By Lisa Richwine
SANTA FE, N.M. (Reuters) – Alec Baldwin has been seen consoling the family of the cinematographer he accidentally killed on the set of his movie, as more reports emerged on Sunday of troubling practices during the filming of the Western “Rust”.
A distraught Baldwin was photographed outside a hotel in Santa Fe, New Mexico, on Saturday embracing and talking with Matt Hutchins, the husband of Halyna Hutchins, and their nine-year-old son.
Baldwin, 63, on Friday said he was shocked and heartbroken at the death of Hutchins. The 42-year-old was killed and director Joel Souza was wounded when Baldwin discharged a prop gun containing a live round that he had been handed and told was unloaded, authorities in Santa Fe have said in court documents.
In a statement read to a candlelight vigil https://www.reuters.com/business/media-telecom/director-gutted-by-death-cinematographer-accidental-shooting-2021-10-23 on Saturday, Hutchins called his wife’s death “an enormous loss.”
No one has been charged in the fatal incident during a rehearsal on Thursday at the Bonanza Creek Ranch outside Santa Fe as the local sheriff’s office continues its investigation.
But multiple media and social media reports have raised concerns about safety protocols on the set of the low-budget movie, and have described a walk-out by several camera operators and their assistants just hours before the accident.
In one of the most troubling, celebrity website TMZ.com, citing unidentified sources connected to the production, said the gun handed to Baldwin had previously been used by crew members for target practice off-set, using real bullets.
Reuters could not verify the report and police in Santa Fe did not respond to inquiries on Sunday.
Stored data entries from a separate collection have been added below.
/-! ### RFREG (R235) -/

/-- A double loop as one list: `w` steps of the inner loop to each of the outer. -/
theorem flatMap_range_map_range {α : Type} (w m : Nat) (f : Nat → Nat → α) :
    ((List.range m).flatMap fun i => (List.range w).map (f i)) =
      (List.range (w * m)).map fun k => f (k / w) (k % w) := by
  induction m with
  | zero => rfl
  | succ m ih =>
    rw [List.range_succ, List.flatMap_append, ih, Nat.mul_succ, List.range_add, List.map_append, List.map_map,
      List.flatMap_singleton]
    refine congrArg _ (List.map_congr_left fun j hj => ?_)
    have hj : j < w := List.mem_range.1 hj
    have hdiv : (w * m + j) / w = m := by rw [Nat.mul_add_div (by omega), Nat.div_eq_of_lt hj, Nat.add_zero]
    have hmod : (w * m + j) % w = j := by rw [Nat.mul_add_mod, Nat.mod_eq_of_lt hj]
    rw [Function.comp_apply, hdiv, hmod]

/-- The burst of a rectangle as one list, page by page (R235). -/
theorem regionData_eq (s : State) (c0 c1 p0 p1 : Nat) :
    regionData s c0 c1 p0 p1 = (List.range ((c1 + 1 - c0) * (p1 + 1 - p0))).map fun k =>
      dataByte (fbRead s (c0 + k % (c1 + 1 - c0) + (p0 + k / (c1 + 1 - c0)) * 128)) :=
  flatMap_range_map_range ..

theorem refreshRegionBytes_of_lt (s : State) {x0 x1 : Nat} (h0 : x0 < 128) (h1 : x1 < 128) (y0 y1 : Nat) :
    refreshRegionBytes s x0 y0 x1 y1 =
      setWindow s.cfg.opc (min x0 x1) (max x0 x1) (pageOf (min y0 y1)) (pageOf (max y0 y1)) ++
        regionData s (min x0 x1) (max x0 x1) (pageOf (min y0 y1)) (pageOf (max y0 y1)) :=
  if_pos ⟨h0, h1⟩

theorem refreshRegionBytes_of_le (s : State) {x0 x1 : Nat} (h : 128 ≤ x0 ∨ 128 ≤ x1) (y0 y1 : Nat) :
    refreshRegionBytes s x0 y0 x1 y1 = [] :=
  if_neg fun hin => by simp only [fbWidth] at hin; omega

/-- Settles O46: the burst as one list has the length of the rectangle, which is 0 for inverted pages. -/
theorem rfregSendsRectangle : Obligations.RfregSendsRectangle := by
  refine ⟨encodes_of_opcode (.rfreg 0 0 0 0) rfl fun _ => rfl, fun x0 y0 x1 y1 s => ?_⟩
  intro c0 c1 p0 p1 width n bytes
  refine ⟨fun ⟨h0, h1⟩ => ?inside, fun hout => ?outside⟩
  case inside =>
    have hwidth : c1 + 1 - c0 = width := by omega
    have hcount : width * (p1 + 1 - p0) = n := by
      rcases le_or_gt p0 p1 with hp | hp
      · rw [Nat.sub_add_comm hp]
        exact (if_pos hp).symm
      · rw [Nat.sub_eq_zero_of_le hp, Nat.mul_zero]
        exact (if_neg (Nat.not_le.2 hp)).symm
    have hburst : regionData s c0 c1 p0 p1 =
        (List.range n).map fun k => dataByte (fbRead s (c0 + k % width + (p0 + k / width) * 128)) := by
      rw [regionData_eq, hwidth, hcount]
    have hbytes : refreshRegionBytes s x0.toNat y0.toNat x1.toNat y1.toNat = bytes :=
      (refreshRegionBytes_of_lt s h0 h1 y0.toNat y1.toNat).trans (congrArg (setWindow s.cfg.opc c0 c1 p0 p1 ++ ·) hburst)
    exact exec_of_transmit (congrArg s.transmit hbytes) rfl
  case outside =>
    exact exec_of_transmit_nil (congrArg s.transmit (refreshRegionBytes_of_le s hout y0.toNat y1.toNat)) rfl

/-! ### DINIT (R236) -/

/-- A command of one parameter, both bytes of it, on an idle controller. -/
theorem sinkBytes_oneParam {opc : Opcodes} {d : Display} {b : Byte} {c : OneParam} (hidle : d.parse = .idle)
    (hopen : openCommand opc b = some (.awaitOne c)) (n : Nat) (v : Byte) (ts : List TxByte) :
    sinkBytes opc ⟨.tracked d, n⟩ (⟨.command, b⟩ :: ⟨.command, v⟩ :: ts) =
      sinkBytes opc ⟨.tracked (d.finishOne c v), n⟩ ts := by
  rw [sinkBytes_cons, sinkBytes_cons, sinkByte_of_openCommand hidle hopen, sinkByte_of_awaitOne rfl]
  cases c <;> rfl

/-- A command without parameters on an idle controller. -/
theorem sinkBytes_plain {opc : Opcodes} {d e : Display} {b : Byte} (hidle : d.parse = .idle)
    (hopen : openCommand opc b = none) (hplain : plainCommand opc b d = some e) (n : Nat) (ts : List TxByte) :
    sinkBytes opc ⟨.tracked d, n⟩ (⟨.command, b⟩ :: ts) = sinkBytes opc ⟨.tracked e, n⟩ ts := by
  rw [sinkBytes_cons, sinkByte_of_plainCommand hidle hopen hplain]

/-- The controller after the default DINIT_SEQ (30_encoding.md R114). -/
def Display.initialised (d : Display) : Display :=
  { d with on := 1, contrast := 0x7F, segRemap := 1, comScan := 1, mux := 0x3F, addrMode := 0, pump := 1 }

/-- The default sequence, command by command (30_encoding.md R114): power off, contrast, segment remap, COM scan,
multiplex ratio, addressing mode, charge pump, power on. -/
theorem sinkBytes_standardInitSequence {d : Display} (hidle : d.parse = .idle) (n : Nat) :
    sinkBytes Opcodes.standard ⟨.tracked d, n⟩ (standardInitSequence.map cmdByte) = ⟨.tracked d.initialised, n⟩ := by
  have hsplit : standardInitSequence.map cmdByte =
      [⟨.command, 0xAE⟩, ⟨.command, 0x81⟩, ⟨.command, 0x7F⟩, ⟨.command, 0xA1⟩, ⟨.command, 0xC8⟩, ⟨.command, 0xA8⟩,
        ⟨.command, 0x3F⟩, ⟨.command, 0x20⟩, ⟨.command, 0x00⟩, ⟨.command, 0x8D⟩, ⟨.command, 0x14⟩, ⟨.command, 0xAF⟩] := rfl
  have hd : d = { d with parse := .idle } := by rw [← hidle]
  rw [hd, hsplit, sinkBytes_plain rfl rfl rfl, sinkBytes_oneParam rfl rfl, sinkBytes_plain rfl rfl rfl,
    sinkBytes_plain rfl rfl rfl, sinkBytes_oneParam rfl rfl, sinkBytes_oneParam rfl rfl, sinkBytes_oneParam rfl rfl,
    sinkBytes_plain rfl rfl rfl, sinkBytes_nil]
  rfl

/-- Settles O47: the same sequence leads from every idle controller to the same registers, so a second one changes
nothing. -/
theorem dinitSelectsHorizontalMode : Obligations.DinitSelectsHorizontalMode := by
  refine ⟨encodes_of_opcode .dinit rfl fun _ => rfl, rfl, fun s => exec_of_transmit rfl rfl,
    fun s d hctrl hidle hopc hseq => ?_⟩
  have hsink : s.sink = ⟨.tracked d, s.sink.freeCount⟩ := by rw [← hctrl]
  have hbytes : initBytes s = standardInitSequence.map cmdByte := congrArg (List.map cmdByte) hseq
  have hfirst : sinkBytes s.cfg.opc s.sink (initBytes s) = ⟨.tracked d.initialised, s.sink.freeCount⟩ := by
    rw [hopc, hbytes, hsink]
    exact sinkBytes_standardInitSequence hidle _
  have hagain : sinkBytes s.cfg.opc ⟨.tracked d.initialised, s.sink.freeCount⟩ (initBytes s) =
      ⟨.tracked d.initialised, s.sink.freeCount⟩ := by
    rw [hopc, hbytes]
    exact sinkBytes_standardInitSequence (d := d.initialised) hidle _
  refine ⟨_, _, exec_eq_effect_respond .dinit s, hfirst, exec_eq_effect_respond .dinit _, ?_⟩
  exact (congrArg (sinkBytes s.cfg.opc · (initBytes s)) hfirst).trans (hagain.trans hfirst.symm)

end Sys2Proof.Machine
end

section
/-! What a refresh guarantees (44_display_transport.md R253): the pointers walk the programmed window byte by byte, so each
byte of a burst lands on the address it was read from, and after the whole burst they are back at the window's start. -/

namespace Sys2Proof.Machine

/-! ### A list of data bytes (R251) -/

@[simp] theorem Display.putData_addrMode (d : Display) (b : Byte) : (d.putData b).addrMode = d.addrMode := by
  simp [Display.putData]

@[simp] theorem Display.putData_colStart (d : Display) (b : Byte) : (d.putData b).colStart = d.colStart := by
  simp [Display.putData]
Among the concerns reported among crew members were other incidents involving prop guns. According to the Los Angeles Times, more than a week ago Baldwin’s stunt double accidentally fired two rounds from a prop firearm after being told it was “cold”, an industry term meaning a weapon is not loaded with ammunition, including blanks.
Rust Movie Productions said last week that although they “were not made aware of any official complaints concerning weapon or prop safety on set, we will be conducting an internal review of our procedures while production is shut down.”
According to court documents, the prop gun was handed to Baldwin by the film’s assistant director, Dave Halls, who has more than 20 years’ experience in the business.
Film producer Aaron B. Koontz, who worked with Halls on two previous movies but was not involved in the making of “Rust”, told the Los Angeles Times Halls was a good manager.
“Dave is extremely efficient and he’s very good at keeping the pace going and just moving at the speed that you have to move at in order to make your days,” Koontz told the newspaper.
However, special effects technician Maggie Goll, who worked with Halls on the 2017 Hulu television series “Into the Dark”, had a different view.
“He did not maintain a safe working environment,” Goll told NBC News. “Sets were almost always allowed to become increasingly claustrophobic, no established fire lanes, exits blocked … safety meetings were nonexistent.”
Halls did not respond to requests for comment on Sunday. Also involved in the probe is the movie’s chief armorer, Hannah Gutierrez. She could not be reached for comment.
About 200 people took part in the vigil for Hutchins in Albuquerque on Saturday. While organizers emphasized that the event was to honor Hutchins’ memory, rather than focus on her death, some in the crowd held signs that read “Safety on Set.”
A second vigil is planned in the Los Angeles area on Sunday.